Subject: [PATCH] ext2: clear uptodate flag on super block I/O error

This fixes a WARN backtrace in mark_buffer_dirty() that occurs during
unmount when a USB or floppy device is removed. I reported this a kernel
regression, but looks like it might have been there for longer
than that.

The super block update from a previous operation has marked the buffer
as in error, and the flag has to be cleared before doing the update.
(Similar code already exists in ext4).

Signed-off-by: Stephen Hemminger <[email protected]>

--- a/fs/ext2/super.c 2009-11-16 15:55:36.399078475 -0800
+++ b/fs/ext2/super.c 2009-11-16 15:59:49.814765923 -0800
@@ -1121,8 +1121,20 @@ static void ext2_sync_super(struct super
static int ext2_sync_fs(struct super_block *sb, int wait)
{
struct ext2_super_block *es = EXT2_SB(sb)->s_es;
+ struct buffer_head *sbh = EXT2_SB(sb)->s_sbh;

lock_kernel();
+ if (buffer_write_io_error(sbh)) {
+ /*
+ * This happens if USB or floppy device is yanked out.
+ * Maybe user put device back in so warn and update again.
+ */
+ printk(KERN_ERR
+ "EXT2-fs: previous I/O error to superblock detected\n");
+ clear_buffer_write_io_error(sbh);
+ set_buffer_uptodate(sbh);
+ }
+
if (es->s_state & cpu_to_le16(EXT2_VALID_FS)) {
ext2_debug("setting valid to 0\n");
es->s_state &= cpu_to_le16(~EXT2_VALID_FS);

2009-11-17 02:08:19

by Nick Piggin

[permalink] [raw]

Subject: Re: [PATCH] ext2: clear uptodate flag on super block I/O error

On Mon, Nov 16, 2009 at 04:04:49PM -0800, Stephen Hemminger wrote:
> This fixes a WARN backtrace in mark_buffer_dirty() that occurs during
> unmount when a USB or floppy device is removed. I reported this a kernel
> regression, but looks like it might have been there for longer
> than that.
>
> The super block update from a previous operation has marked the buffer
> as in error, and the flag has to be cleared before doing the update.
> (Similar code already exists in ext4).
>
> Signed-off-by: Stephen Hemminger <[email protected]>
>
> --- a/fs/ext2/super.c 2009-11-16 15:55:36.399078475 -0800
> +++ b/fs/ext2/super.c 2009-11-16 15:59:49.814765923 -0800
> @@ -1121,8 +1121,20 @@ static void ext2_sync_super(struct super
> static int ext2_sync_fs(struct super_block *sb, int wait)
> {
> struct ext2_super_block *es = EXT2_SB(sb)->s_es;
> + struct buffer_head *sbh = EXT2_SB(sb)->s_sbh;
>
> lock_kernel();
> + if (buffer_write_io_error(sbh)) {
> + /*
> + * This happens if USB or floppy device is yanked out.
> + * Maybe user put device back in so warn and update again.
> + */
> + printk(KERN_ERR
> + "EXT2-fs: previous I/O error to superblock detected\n");
> + clear_buffer_write_io_error(sbh);
> + set_buffer_uptodate(sbh);
> + }
> +
> if (es->s_state & cpu_to_le16(EXT2_VALID_FS)) {
> ext2_debug("setting valid to 0\n");
> es->s_state &= cpu_to_le16(~EXT2_VALID_FS);

I think the real fix is to avoid clearing uptodate in case of io errors.
For read io errors, the buffer/page should not have been uptodate to
start with, and for write io errors, an error writing back the buffer
does not mean it is somehow no longer the most uptodate copy of the data.

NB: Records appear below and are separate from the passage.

-- ==== Sys2Proof/Word.lean ====
section
/-! DEFINITION. The word types of the MMM block: the 32-bit bus word and the byte of one bus lane. -/

namespace Sys2Proof

/-- A 32-bit bus word (10_state.md R21, 20_memory.md R35). Bit 0 is the least significant (00_scope.md R10). -/
abbrev Word := BitVec 32

/-- The byte one bus lane carries (20_memory.md R36). -/
abbrev Byte := BitVec 8

end Sys2Proof
end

Higher level policy about IO errors (whether to retry, ignore, throw
out the data, etc) would be nice to implement properly too, but that is
not really the job of the low level cache and IO routines.

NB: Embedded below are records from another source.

-- ==== Sys2Proof/Machine/Assembler.lean ====
section
/-! DEFINITION. The assembler's notation for commands (30_encoding.md R57, R58). The block never sees it. -/

namespace Sys2Proof.Machine

/-- The name of register k, `r0` to `r15` (R57). -/
def regName (k : RegIx) : List Char :=
  if k.val < 10 then ['r', Char.ofNat (48 + k.val)] else ['r', '1', Char.ofNat (38 + k.val)]

/-- The register a name stands for (R57). -/
def parseReg (cs : List Char) : Option RegIx := (List.finRange 16).find? fun k => regName k == cs

/-- The mnemonic of a command (R57). -/
def mnemonicOf : Instr → List Char
  | .nop => ['N', 'O', 'P']
  | .montmul _ _ _ _ => ['M', 'O', 'N', 'T', 'M', 'U', 'L']
  | .montr2 _ _ => ['M', 'O', 'N', 'T', 'R', '2']
  | .tomont _ _ _ => ['T', 'O', 'M', 'O', 'N', 'T']
  | .frommont _ _ _ => ['F', 'R', 'O', 'M', 'M', 'O', 'N', 'T']
  | .modred _ _ _ => ['M', 'O', 'D', 'R', 'E', 'D']
  | .modmul _ _ _ _ => ['M', 'O', 'D', 'M', 'U', 'L']
  | .modexp _ _ _ _ => ['M', 'O', 'D', 'E', 'X', 'P']
  | .gcd _ _ _ => ['G', 'C', 'D']
  | .xgcd _ _ _ _ => ['X', 'G', 'C', 'D']
  | .modinv _ _ _ => ['M', 'O', 'D', 'I', 'N', 'V']
  | .rmwit _ _ => ['R', 'M', 'W', 'I', 'T']

/-- `MONTSQR rd, ra, rc` (R58). -/
def montsqr (rd ra rc : RegIx) : Instr := .montmul rd ra ra rc

/-- `MODSQR rd, ra, rc` (R58). -/
def modsqr (rd ra rc : RegIx) : Instr := .modmul rd ra ra rc

/-- The command of a mnemonic in capitals and its registers, the pseudo-instructions of R58 among them. -/
def assemble (m : List Char) (rs : List RegIx) : Option Instr :=
  match rs with
  | [] => if m = mnemonicOf .nop then some .nop else none
  | [a, b] =>
    if m = mnemonicOf (.montr2 a b) then some (.montr2 a b)
    else if m = mnemonicOf (.rmwit a b) then some (.rmwit a b)
    else none
  | [a, b, c] =>
    if m = mnemonicOf (.tomont a b c) then some (.tomont a b c)
    else if m = mnemonicOf (.frommont a b c) then some (.frommont a b c)
    else if m = mnemonicOf (.modred a b c) then some (.modred a b c)
    else if m = mnemonicOf (.gcd a b c) then some (.gcd a b c)
    else if m = mnemonicOf (.modinv a b c) then some (.modinv a b c)
    else if m = ['M', 'O', 'N', 'T', 'S', 'Q', 'R'] then some (montsqr a b c)
    else if m = ['M', 'O', 'D', 'S', 'Q', 'R'] then some (modsqr a b c)
    else none
  | [a, b, c, d] =>
    if m = mnemonicOf (.montmul a b c d) then some (.montmul a b c d)
    else if m = mnemonicOf (.modmul a b c d) then some (.modmul a b c d)
    else if m = mnemonicOf (.modexp a b c d) then some (.modexp a b c d)
    else if m = mnemonicOf (.xgcd a b c d) then some (.xgcd a b c d)
    else none
  | _ => none

/-- The text without blanks before and after it. DESIGN CHOICE, log 17: blanks are spaces and tabs. -/
def isBlank (c : Char) : Bool := c == ' ' || c == '\t'

def trimBlanks (cs : List Char) : List Char :=
  ((cs.dropWhile isBlank).reverse.dropWhile isBlank).reverse

/-- The parts of a text between its commas. -/
def splitCommas : List Char → List (List Char)
  | [] => [[]]
  | c :: cs =>
    if c = ',' then [] :: splitCommas cs
    else match splitCommas cs with
      | [] => [[c]]
      | p :: ps => (c :: p) :: ps

/-- The command of one line: a mnemonic in any case, then the registers separated by commas; `;` starts a comment
(R57). -/
def parseLine (line : List Char) : Option Instr :=
  let code := trimBlanks (line.takeWhile fun c => c != ';')
  let m := (code.takeWhile fun c => !isBlank c).map Char.toUpper
  let rest := trimBlanks (code.dropWhile fun c => !isBlank c)
  if rest = [] then assemble m []
  else ((splitCommas rest).map trimBlanks).mapM parseReg >>= assemble m

/-- The registers of a command in the order the line names them (R57). -/
def operandText : List RegIx → List Char
  | [] => []
  | [k] => ' ' :: regName k
  | k :: ks => ' ' :: (regName k ++ ',' :: operandText ks)

/-- The line of a command (R57). -/
def printLine (i : Instr) : List Char := mnemonicOf i ++ operandText i.usedRegs

end Sys2Proof.Machine
end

I proposed some patches a while back but didn't get much interest.
Maybe I should just ask someone to merge them.

2009-11-17 17:16:18

by Stephen Hemminger

[permalink] [raw]

Subject: Re: [PATCH] ext2: clear uptodate flag on super block I/O error

> I think the real fix is to avoid clearing uptodate in case of io errors.
> For read io errors, the buffer/page should not have been uptodate to
> start with, and for write io errors, an error writing back the buffer
> does not mean it is somehow no longer the most uptodate copy of the data.
>
> Higher level policy about IO errors (whether to retry, ignore, throw
> out the data, etc) would be nice to implement properly too, but that is
> not really the job of the low level cache and IO routines.
>
> I proposed some patches a while back but didn't get much interest.
> Maybe I should just ask someone to merge them.

I am interested in fixing current releases. But I agree it should be handled
in a general way in future.